The Patient info screen can be accessed through the patient icon on the Samples overview screen. The icon is coloured blue or red, depending on whether patient info has been completed or not, respectively. Alternatively, when opening a sample, the patient info screen can be accessed through the Patient tab on top of the page.

Open

On the Patient info screen, the following information is displayed, of which some fields can be completed or edited:

Sample

• Sample name: This field allows to edit the automatically assigned sample name

• Type: Based on the number of variants in the VCF, Moon indicates whether the VCF originates from WES/WGS data and gives an indication of the number of variants in the file. Clicking the number of SNVs redirects you to the Quality page for that sample.

• Priority: By default, all samples have standard priority.
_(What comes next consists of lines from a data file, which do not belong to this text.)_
-- ==== Sys2Proof/Decode.lean ====
section
/-! DEFINITION. The command word (spec 30_encoding.md R80), its decoder (R93), which is total and rejects a reserved
opcode by name (R88), and the encoder (R87, R91: "The assembler writes 0 into every ignored field"). -/

namespace Sys2Proof

/-- R80: OPC = [63:56]. -/
def opcOf (w : CmdWord) : BitVec 8 := w.extractLsb' 56 8

/-- R80: IDX = [55:32]. -/
def idxOf (w : CmdWord) : Index := w.extractLsb' 32 24

/-- R80: DATA = [31:0]. -/
def dataOf (w : CmdWord) : Word := w.extractLsb' 0 32

/-- R80: the word with these three fields. -/
def packCmd (opc : BitVec 8) (idx : Index) (data : Word) : CmdWord := opc ++ idx ++ data

/-- R93: the decoder's verdict on a word. -/
inductive Verdict where
  /-- The word is this command. -/
  | command (i : Instr)
  /-- ILLEGAL: the opcode is reserved (R88). -/
  | illegal (opc : BitVec 8)
  deriving DecidableEq, Repr

/-- R93. Decoding selects on OPC alone; ignored fields are dropped (R89). -/
def decode (w : CmdWord) : Verdict :=
  match (opcOf w).toNat with
  | 0x01 => .command (.csrWrite (idxOf w) (dataOf w))
  | 0x02 => .command (.csrRead (idxOf w))
  | 0x03 => .command .init
  | 0x04 => .command (.setPixel (idxOf w) (dataOf w))
  | 0x05 => .command (.getPixel (idxOf w))
  | 0x06 => .command (.fill (dataOf w))
  | 0x07 => .command .clear
  | 0x08 => .command (.encode (dataOf w))
  | 0x09 => .command .render
  | _ => .illegal (opcOf w)

/-- R87, R91: the word of a command, 0 in every ignored field. -/
def encode : Instr → CmdWord
  | .csrWrite n value => packCmd 0x01 n value
  | .csrRead n => packCmd 0x02 n 0
  | .init => packCmd 0x03 0 0
  | .setPixel i color => packCmd 0x04 i color
  | .getPixel i => packCmd 0x05 i 0
  | .fill color => packCmd 0x06 0 color
  | .clear => packCmd 0x07 0 0
  | .encode v => packCmd 0x08 0 v
  | .render => packCmd 0x09 0 0

/-- R87, R88: the opcode is one of the nine mapped ones. -/
def opcodeMapped (opc : BitVec 8) : Bool := decide (0x01 ≤ opc.toNat) && decide (opc.toNat ≤ 0x09)

/-- R83: does a command with this opcode use its IDX field? -/
def usesIdx (opc : BitVec 8) : Bool := opc == 0x01 || opc == 0x02 || opc == 0x04 || opc == 0x05

/-- R83: does a command with this opcode use its DATA field? -/
def usesData (opc : BitVec 8) : Bool := opc == 0x01 || opc == 0x04 || opc == 0x06 || opc == 0x08

/-- The word with 0 in the fields R83 marks ignored for its opcode (R89: "Any value in it gives the same result as
0"). A reserved opcode uses neither field. -/
def clearIgnored (w : CmdWord) : CmdWord :=
  packCmd (opcOf w) (if usesIdx (opcOf w) then idxOf w else 0) (if usesData (opcOf w) then dataOf w else 0)

/-- A word an assembler writes (R91): a mapped opcode, and 0 in every ignored field. -/
def wordCanonical (w : CmdWord) : Bool := opcodeMapped (opcOf w) && (clearIgnored w == w)

/-- The instruction the decoder reads from an instruction of `nbits` bits `w`, numbered as spec/opcode_table.json
numbers them; the command word is a whole 64-bit number, with no byte order (R67). -/
def decodeTableWord (nbits w : Nat) : Option Instr :=
  match decode (BitVec.ofNat 64 (w % 2 ^ nbits)) with
  | .command i => some i
  | .illegal _ => none

end Sys2Proof
end

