-- ==== Sys2Proof/Machine/Port.lean ====
section
/-! DEFINITION. The command port (spec 30_encoding.md R81, 20_memory.md R74): taking the host's next event, running one
command word, and putting a word at the port. -/

namespace Sys2Proof.Machine

/-- The host's next event, and the state in which the host has delivered it. -/
def State.takeEvent (s : State) : Option (HostEvent × State) :=
  match s.host with
  | [] => none
  | e :: rest => some (e, { s with host := rest })

/-- R93, R88: run one command word: the decoded command, or IllegalCommand for a reserved opcode. -/
def runWord (w : CmdWord) (s : State) : Host.Outcome State Fault Refusal :=
  match decode w with
  | .command i => exec i s
  | .illegal _ => raise .illegalCommand s

/-- One event of the host: a command word, or the reset input (R240: no response, no transmission). -/
def runEvent (e : HostEvent) (s : State) : Host.Outcome State Fault Refusal :=
  match e with
  | .command w => runWord w s
  | .reset => .next s.resetBlock

/-- The word `w` becomes the next thing the host sends. -/
def State.deliver (s : State) (w : CmdWord) : State := { s with host := .command w :: s.host }

end Sys2Proof.Machine
end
This can be changed to ‘Urgent’. After clicking the Run analysis button, analysis of Urgent samples will start as soon as the analysis of the currently running analysis is finished, or as soon as the other urgent samples in the queue have been analysed. For both standard and urgent cases, WES cases have priority over WGS cases.

• Report language: By default, automated report notes will be generated in English. However, it is also possible to select Dutch as language for the report note.

Patient

• Gender: The proband’s gender can be indicated as being male, female or unknown via the dropdown menu. The automatically predicted gender by Moon, based on the uploaded VCF file, is shown next to the selection menu, thereby lowering the risk of entering an incorrect gender.

• Age of onset of symptoms: In this field, the age of onset at which the first symptoms became apparent should be provided in years. For congenital onset of symptoms or prenatal manifestations, an age of onset of “0” can be indicated. If the exact age of onset of symptoms is unknown, the following options can be considered: approximate the age of onset based on whether the symptoms were early- or late-onset (>30 years); use the current age of the patient as age of onset; set a default age of onset of “100” if no information is available.

• Consanguinity: This box can be checked in case of known positive consanguinity in the family.

• Referral note: This field allows you to enter any information of relevance for the sample in plain text format. HPOs are automatically recognised and highlighted in (English) text, taking into account whether symptoms are present (green) or absent (red) in the patient. Clicking the ‘Add HPOs from notes’ button allows to easily fetch the HPOs highlighted in green in the text, and add these as input HPOs. Finally, this referral note will also displayed in the automatically generated PDF report, if using the Moon reporting functionality.

Open

• Symptoms (HPO): Symptoms can be provided as terms from the Human Phenotype Ontology (HPO), synonyms of HPO terms or with their Human Phenotype ID. Only terms within HPO branch ‘Phenotypic abnormality’ are supported as input. HPO terms or synonyms are auto-completed based on the entered text. See the article on HPO input for recommendations on entering HPO terms. At least one HPO term is required in order to take advantage of Moon's automated analysis pipeline. If no HPO terms are entered, the genetic data will be annotated and presented in the Filter view for manual filtering.

• Suggested symptoms: Based on the entered HPO terms and on the structure of the ontology, Moon suggests additional terms to refine the input phenotype of your patient. Simply click Add to include any of these suggested terms in the analysis. Although only 10 additional HPO terms are suggested for inclusion, more can be found through the Human phenotype ontology browser.

Family

Family relations can be defined by adding the samples of interest, healthy/affected status and relation to the proband.